Мемуары придворного карлика, гностика по убеждению - Дэвид Мэдсен
Шрифт:
Интервал:
Закладка:
– Я не знаю, какие у вас были намерения, – сказала Кристина. – Я знаю только две вещи: во-первых, я знаю, что вы любили мою мать…
– Больше всех людей и вещей в этом адском мире! – воскликнул я.

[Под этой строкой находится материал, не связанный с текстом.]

/-- A chip inside the mask latches the frame (R74). -/
theorem Device.afterCycle_chip_on (hm : m.getLsbD c.val = true) :
    (d.afterCycle p m a v).chips[c] =
      { (d.onCtrl0 p (idleWord p)).chips[c] with
        adcreg := (d.onCtrl0 p (idleWord p)).chips[c].adcreg.set a.toNat v a.isLt
        rxsr := frame a v
        rxcnt := 0 } := by
  unfold Device.afterCycle cycleWords
  rw [Device.foldl_onCtrl0_chip, Device.onCtrl0_chip, Chip.run,
    run_tailWords_frame h m _ c hm _ (selects_idleWord h c)]
  generalize d.chips[c].receive p d.prev0 (idleWord p) c = ch
  have h1 := Chip.shiftBits_rxcnt (frame a v) 23 ch.openFrame (by simp [Chip.openFrame])
  have h2 := Chip.shiftBits_rxsr (frame a v) ch.openFrame
  obtain ⟨h3, h4, h5⟩ := Chip.shiftBits_rest (frame a v) 23 ch.openFrame
  unfold Chip.closeFrame
  rw [if_pos (by rw [h1]; rfl)]
  unfold Chip.latch
  simp only [h2, h3, h4, h5, frame_addr, frame_value]
  rfl

/-- ADCREG after one whole cycle (R74, R137): the register of the selected chips, over what the leading idle word left. -/
theorem Device.afterCycle_adcreg (x : BitVec 8) :
    (d.afterCycle p m a v).chips[c].adcreg[x.toNat] =
      if m.getLsbD c.val = true ∧ x = a then v else (d.onCtrl0 p (idleWord p)).chips[c].adcreg[x.toNat] := by
  cases hm : m.getLsbD c.val
  · rw [Device.afterCycle_chip_off h m a v d c hm]
    simp
  · rw [Device.afterCycle_chip_on h m a v d c hm]
    simp only [Vector.getElem_set]
    by_cases hx : x = a
    · simp [hx]
    · have : ¬ a.toNat = x.toNat := fun e => hx (BitVec.eq_of_toNat_eq e.symm)
      simp [hx, this]

/-- TAP and SLIP are not touched by a serial cycle. -/
theorem Device.afterCycle_tap_slip :
    (d.afterCycle p m a v).chips[c].tap = d.chips[c].tap ∧ (d.afterCycle p m a v).chips[c].slip = d.chips[c].slip := by
  cases hm : m.getLsbD c.val
  · rw [Device.afterCycle_chip_off h m a v d c hm, Device.onCtrl0_chip]
    exact ⟨Chip.receive_tap _ _ _ _ _, Chip.receive_slip _ _ _ _ _⟩
  · rw [Device.afterCycle_chip_on h m a v d c hm, Device.onCtrl0_chip]
    exact ⟨Chip.receive_tap _ _ _ _ _, Chip.receive_slip _ _ _ _ _⟩

/-- The leading idle word leaves ADCREG alone unless a complete frame was still open (R74). -/
theorem Device.onCtrl0_idle_adcreg (hs : selects p d.prev0 c = true → d.chips[c].rxcnt ≠ 24) :
    (d.onCtrl0 p (idleWord p)).chips[c].adcreg = d.chips[c].adcreg := by
  rw [Device.onCtrl0_chip, receive_idleWord h]
  cases hp : selects p d.prev0 c
  · rw [Chip.clocked_off]
  · rw [Chip.clocked_close, Chip.closeFrame, if_neg (hs hp)]

/-- What the leading idle word leaves in ADCREG: a complete frame still open is latched (R74, R139). -/
theorem Device.onCtrl0_idle_closed (x : BitVec 8) :
    (d.onCtrl0 p (idleWord p)).chips[c].adcreg[x.toNat] = d.closedReg p c x := by
  unfold Device.closedReg
  by_cases hs : selects p d.prev0 c = true → d.chips[c].rxcnt ≠ 24
  · rw [Device.onCtrl0_idle_adcreg h d c hs, if_neg fun e => hs e.1 e.2.1]
  · rw [Classical.not_imp, not_not] at hs
    rw [Device.onCtrl0_chip, receive_idleWord h, hs.1, Chip.clocked_close, Chip.closeFrame, if_pos hs.2, Chip.latch]
    simp only [Vector.getElem_set]
    by_cases hx : x = d.chips[c].rxsr.extractLsb' 16 8
    · rw [if_pos (by rw [hx]), if_pos ⟨trivial, hs.2, hx⟩]
    · rw [if_neg fun e => hx (BitVec.eq_of_toNat_eq e.symm), if_neg fun e => hx e.2.2]

/-- After an idle word no chip has a frame open. -/
theorem Device.onCtrl0_idle_again (w : Word) (hw : selects p w c = false) (hd : d.prev0 = w) :
    (d.onCtrl0 p (idleWord p)).chips[c] = d.chips[c] := by
  rw [Device.onCtrl0_chip, receive_idleWord h, hd, hw, Chip.clocked_off]

end

/-! ### Several cycles -/

/-- A completed run of serial writes: every cycle's words in order. -/
theorem serialWrites_eq_go {ws : List (BitVec 8 × BitVec 16)} {s t : State} (h : serialWrites ws s = .go t) :
    t = s.wrote0 (ws.flatMap fun av => cycleWords s.params s.csmask av.1 av.2) t.work := by
  induction ws generalizing s with
  | nil => cases h; simp [State.wrote0]
  | cons av ws ih =>
    obtain ⟨m, h1, h2⟩ := Flow.andThen_eq_go.mp h
    have e := ih h2
    rw [serialWrite_eq_go h1, State.wrote0_wrote0] at e
    exact e

/-- The working registers after at least one cycle. -/
theorem serialWrites_work {ws : List (BitVec 8 × BitVec 16)} (hne : ws ≠ []) {s t : State} (h : serialWrites ws s = .go t) :
    t.work = { s.work with sr := t.work.sr, bitidx := 0, phase := .idle, substep := t.work.substep } := by
  induction ws generalizing s with
  | nil => exact absurd rfl hne
  | cons av ws ih =>
    obtain ⟨m, h1, h2⟩ := Flow.andThen_eq_go.mp h
    have e := serialWrite_eq_go h1
    by_cases hw : ws = []
    · subst hw
      cases h2
      rw [e]
      rfl
    · rw [ih hw h2, e]
      rfl

section
variable {p : Params} (h : p.Ctrl0Wf) (m : BitVec 4) (c : Fin 4)

/-- The device after several cycles. -/
def Device.afterCycles (p : Params) (m : BitVec 4) (ws : List (BitVec 8 × BitVec 16)) (d : Device) : Device :=
  (ws.flatMap fun av => cycleWords p m av.1 av.2).foldl (fun d w => d.onCtrl0 p w) d

/-- The device after a completed run of serial writes. -/
theorem serialWrites_dev {ws : List (BitVec 8 × BitVec 16)} {s t : State} (h : serialWrites ws s = .go t) :
    t.dev = s.dev.afterCycles s.params s.csmask ws := congrArg State.dev (serialWrites_eq_go h)

theorem Device.afterCycles_cons (p : Params) (m : BitVec 4) (av : BitVec 8 × BitVec 16) (ws : List (BitVec 8 × BitVec 16)) (d : Device) :
    d.afterCycles p m (av :: ws) = (d.afterCycle p m av.1 av.2).afterCycles p m ws := by
  unfold Device.afterCycles Device.afterCycle
  rw [List.flatMap_cons, List.foldl_append]

theorem Device.afterCycles_ctrl0 (p : Params) (m : BitVec 4) {ws : List (BitVec 8 × BitVec 16)} (hne : ws ≠ []) (d : Device) :
    (d.afterCycles p m ws).ctrl0 = idleWord p ∧ (d.afterCycles p m ws).prev0 = idleWord p := by
  induction ws generalizing d with
  | nil => exact absurd rfl hne
  | cons av ws ih =>
    rw [Device.afterCycles_cons]
    by_cases hw : ws = []
    · subst hw
      exact Device.afterCycle_ctrl0 p m av.1 av.2 d
    · exact ih hw _

include h

/-- ADCREG after several cycles, no complete frame having been open (R74, R137): the last value written to a register wins. -/
theorem Device.afterCycles_adcreg (x : BitVec 8) (ws : List (BitVec 8 × BitVec 16)) (d : Device)
    (hd : selects p d.prev0 c = true → d.chips[c].rxcnt ≠ 24) :
    (d.afterCycles p m ws).chips[c].adcreg[x.toNat] =
      ws.foldl (fun r av => if m.getLsbD c.val = true ∧ x = av.1 then av.2 else r) d.chips[c].adcreg[x.toNat] := by
  induction ws generalizing d with
  | nil => rfl
  | cons av ws ih =>
    have hp0 := (Device.afterCycle_ctrl0 p m av.1 av.2 d).2
    rw [Device.afterCycles_cons, ih _ (by rw [hp0, selects_idleWord h]; simp), List.foldl_cons,
      Device.afterCycle_adcreg h, Device.onCtrl0_idle_adcreg h d c hd]

/-- ADCREG after at least one cycle, whatever the receivers held before (R74, R137): the first cycle's leading idle word closes a frame
left open, and then the last value written to a register wins. -/
theorem Device.afterCycles_adcreg_closed (x : BitVec 8) {ws : List (BitVec 8 × BitVec 16)} (hne : ws ≠ []) (d : Device) :
    (d.afterCycles p m ws).chips[c].adcreg[x.toNat] =
      ws.foldl (fun r av => if m.getLsbD c.val = true ∧ x = av.1 then av.2 else r) (d.closedReg p c x) := by
  cases ws with
  | nil => exact absurd rfl hne
  | cons av ws =>
    have hp0 := (Device.afterCycle_ctrl0 p m av.1 av.2 d).2
    rw [Device.afterCycles_cons, Device.afterCycles_adcreg h m c x ws _ (by rw [hp0, selects_idleWord h]; simp), List.foldl_cons,
      Device.afterCycle_adcreg h, Device.onCtrl0_idle_closed h]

– …и что она любила вас. И во-вторых, я знаю, что мое рождение было огромной радостью для нее. Магистр часто рассказывал мне, как она была рада.
– Но это невозможно…
– И все же это так. Я родилась, когда моя мать была в тюрьме. Вы разве никогда не задумывались над тем, почему так долго откладывали ее казнь?
– Я не думал, что…
– Тогда подумайте сейчас. Подумайте! Ей сохраняли жизнь все то время, пока она меня вынашивала и пока я от нее зависела. Они никогда не сжигают беременных женщин и женщин с беспомощными детьми. Я жила с ней в убогой камере. Она заботилась обо мне как только могла. О, моя бедная мама! А затем, когда решили, что я достигла разумного возраста, ее сожгли, а меня выпустили. Дедушка забрал меня к себе, и с тех пор я жила в его доме. Инквизиция предпочла бы поместить меня в монастырь к монахиням, которые заботятся о детях приговоренных еретиков, – монахини хорошие, святые женщины, я знаю, – но дедушка сумел подкупить главу комиссии, занимающейся делами, подобными моему. Тот человек, Бертран Сузен, был французом, и я уверена, дедушка знал, что у него в семье были предки, симпатизировавшие катарам. Как бы то ни было, он позволил магистру забрать меня. В монастыре меня наверняка тоже сделали бы монашкой.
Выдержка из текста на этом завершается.